▸ **WHAT THIS TASK INVOLVES**
Some lines hold the string "stepLo". Copy all of them from the material that follows.

▸ **DATA EXTRACT**
/-! ### Writes -/

/-- A write of a word of BAR0 under its access codes (R7, R429). DESIGN CHOICE (log 88). -/
def Block.bar0Write (o : Nat) (v : Word) (b : Block) : Block :=
  if 0x0100 ≤ o ∧ o < 0x0140 then
    let i := (o - 0x0100) / 4
    { b with mbx := { b.mbx with srcPend := b.mbx.srcPend.filter fun s => !(s / 32 == i && bitOf v.toNat (s % 32)) } }
  else if 0x0400 ≤ o ∧ o < 0x0600 then b.doorbell ((o - 0x0400) / 4) v
  else if 0x0800 ≤ o ∧ o < 0x0880 then b.vecWrite ((o - 0x0800) / 4) v
  else if o = 0x1000 then b.whiskCtrl v
  else if o = 0x1008 then b.whiskAt false v
  else if o = 0x100C then b.whiskAt true v
  else if 0x3000 ≤ o ∧ o < 0x3200 ∧ !b.sys.hostSel then
    { b with mbx := { b.mbx with msix := memWrite b.mbx.msix (o - 0x3000) (leBytes 4 v.toNat) } }
  else b

/-- A write of a word of the tim block (R347). -/
def Block.timWrite (o : Nat) (v : Word) (b : Block) : Block :=
  let t := b.time
  let lo : Byte := BitVec.ofNat 8 v.toNat
  match o / 4 with
  | 0x4 => { b with time := { t with incLo := v } }
  | 0x5 => b.incTransfer lo
  | 0x6 => { b with time := { t with freqLo := v } }
  | 0x7 => { b with time := { t with freqHi := lo } }
  | 0x8 => { b with time := { t with stepLo := v } }
  | 0x9 => { b with time := { t with stepHi := v } }
  | 0xA =>
    let abs := bitOf v.toNat 1
    let w : Nat := t.stepHi.toNat * 2 ^ 32 + t.stepLo.toNat
    if bitOf v.toNat 0 then b.applyStep abs (if abs then (w : Int) else toSigned 64 w) else b
  | 0xB => { b with time := { t with tcQual := bits v.toNat 15 8 * 256 + v.toNat % 64 } }
  | 0x10 => b.timSource (bitOf v.toNat 0)
  | _ => b

/-- A write of a word of the field block (R340). DESIGN CHOICE (log 88). -/
def Block.fldWrite (o : Nat) (v : Word) (b : Block) : Block :=
  let r := b.bar
  match o / 4 with
  | 0 => { b with bar := { r with peeked := r.peeked && !bitOf v.toNat 11 } }
  | 2 => { b with bar := { r with cfg := { r.cfg with stampLog := v.toNat % 256 } } }
  | 3 => { b with bar := { r with recMask := r.recMask / 2 ^ 32 * 2 ^ 32 + v.toNat } }
  | 4 => { b with bar := { r with recMask := r.recMask % 2 ^ 32 + v.toNat * 2 ^ 32 } }
  | _ => b

/-- REGISTER_WRITE: an aligned 32-bit write to a space; the engine held in reset takes none (R7, R38). DESIGN CHOICE (log 88). -/
def Block.regWrite (sp : RegSpace) (o : Nat) (v : Word) (b : Block) : Block :=
  if b.lands.porst then b
  else match sp with
  | .bar0 => b.bar0Write o v
  | .bar2 => b.bar2Write o (leBytes 4 v.toNat)
  | .tim => if o < timSize then b.timWrite o v else b
  | .fld => if o < fldSize then b.fldWrite o v else b
  | .pci => if b.sys.hostSel then b else { b with mbx := { b.mbx with bme := bitOf v.toNat 2 } }

/-! ### The links (R426 to R428, R436, R448) -/

/-- An access error: event 428, ERR of the QSPI STATUS, and a read of 0 (R427, R428). -/
def Block.accessError (b : Block) : Block :=
  if b.lands.porst then b
  else Block.raise 428 (b2n b.sys.hostSel : Nat)
    { b with mbx := { b.mbx with rdData := zeros 4, qspiErr := b.mbx.qspiErr || b.sys.hostSel } }

/-- Words read from BAR0 or BAR2 at rising addresses. -/
def Block.readWords (bar2 : Bool) (o n : Nat) (b : Block) : Block × List Byte :=
  match n with
  | 0 => (b, [])
  | k + 1 =>
    let x : Block × List Byte := if bar2 then (b, (List.range 4).map fun i => b.bar2Byte (o + i))
      else let y := b.bar0Read false o; (y.1, leBytes 4 y.2)
    let r := Block.readWords bar2 (o + 4) k x.1
    (r.1, x.2 ++ r.2)

/-- Words written at rising addresses. -/
def Block.writeWords (bar2 : Bool) (o : Nat) (l : List Word) (b : Block) : Block :=
  match l with
  | [] => b
  | v :: t => Block.writeWords bar2 (o + 4) t (if bar2 then b.bar2Write o (leBytes 4 v.toNat) else b.bar0Write o v)

/-- A QSPI address that R427 allows: a multiple of 4, and within 64 KiB for BAR0. DESIGN CHOICE (log 82). -/
def qspiAddrOk (a : Nat) : Bool := a % 4 == 0 && (bitOf a 23 || bits a 22 16 == 0)

/-- QSPI_READ of `n` words; `cut` when HSPI_CS_N cuts a word short. -/
def Block.qspiRead (a n : Nat) (cut : Bool) (b : Block) : Block :=
  if !b.qspiOn then b
  else if !qspiAddrOk a then b.accessError
  else
    let x := b.readWords (bitOf a 23) (a % 2 ^ 23) n
    let b : Block := if cut then x.1.accessError else x.1
    { b with mbx := { b.mbx with rdData := x.2 } }

/-- QSPI_WRITE of words; a word cut short is not written. -/
def Block.qspiWrite (a : Nat) (l : List Word) (cut : Bool) (b : Block) : Block :=
  if !b.qspiOn then b
  else if !qspiAddrOk a then b.accessError
  else
    let b := b.writeWords (bitOf a 23) (a % 2 ^ 23) l
    if cut then b.accessError else b

/-- QSPI_STATUS: INT, ERR and MBX_ROOT; ERR clears (R427). -/
def Block.qspiStatus (b : Block) : Block :=
  if !b.qspiOn then b
  else { b with mbx := { b.mbx with
    rdData := leBytes 1 (bitsOf [b.vecSum != 0, b.mbx.qspiErr, b.sys.mbxRoot]), qspiErr := false } }

/-- PCIE_PERST: where the PCIe link is the host link, the rings of every host client, the vectors and the MSI-X table are reset; event
427 (R32, R436). PRESUMED (log 81). -/
def Block.perst (b : Block) : Block :=
  if !b.pcieOn then b
  else
    let b := (List.range 128).foldl (fun b c => b.ringReset c) b
    Block.raise 427 0 { b with mbx := { b.mbx with vec := [], msix := msixReset, bme := false } }

/-- PCIE_LINK_STATE_CHANGE: the link enters L0 at a speed and width, or leaves it; event 426 (R429, R448). -/
def Block.linkState (up : Bool) (speed width : Nat) (b : Block) : Block :=
  if !b.pcieOn then b
  else Block.raise 426 (b2n up : Nat)
    { b with mbx := { b.mbx with pcieUp := up, speed := if up then speed else 0, width := if up then width else 0 } }

/-! ### Meanings -/

def execDoorbellWrite (c : Nat) (v : Word) (s : State) : Out := s.done (s.blk.doorbell c v)
def execRingReset (c : Nat) (s : State) : Out := s.done (s.blk.doorbell c 0x80000000)
def execPciePerst (s : State) : Out := s.done s.blk.perst
def execPcieLinkStateChange (up : Bool) (speed width : Nat) (s : State) : Out := s.done (s.blk.linkState up speed width)
def execResponseRingRoom (c : Nat) (s : State) : Out := s.done (s.blk.ringRoom c)
def execVectorSignal (v : Nat) (s : State) : Out := s.done (s.blk.vecSignal v)
def execBar0AccessError (s : State) : Out := s.done s.blk.accessError
def execQspiRead (a : BitVec 24) (n : Nat) (cut : Bool) (s : State) : Out := s.done (s.blk.qspiRead a.toNat n cut)
def execQspiWrite (a : BitVec 24) (l : List Word) (cut : Bool) (s : State) : Out := s.done (s.blk.qspiWrite a.toNat l cut)
def execQspiStatus (s : State) : Out := s.done s.blk.qspiStatus
/-- QSPI_INVALID_OPCODE: the engine ignores the transaction (R427). -/
def execQspiInvalidOpcode (_op : Byte) (s : State) : Out := s.done s.blk
def execRegisterWrite (sp : RegSpace) (o : Nat) (v : Word) (s : State) : Out := s.done (s.blk.regWrite sp o v)
def execRingResetComplete (c : Nat) (s : State) : Out := s.done (s.blk.ringDone c)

▸ **PROBLEM SOLUTION**
  | 0x8 => { b with time := { t with stepLo := v } }
    let w : Nat := t.stepHi.toNat * 2 ^ 32 + t.stepLo.toNat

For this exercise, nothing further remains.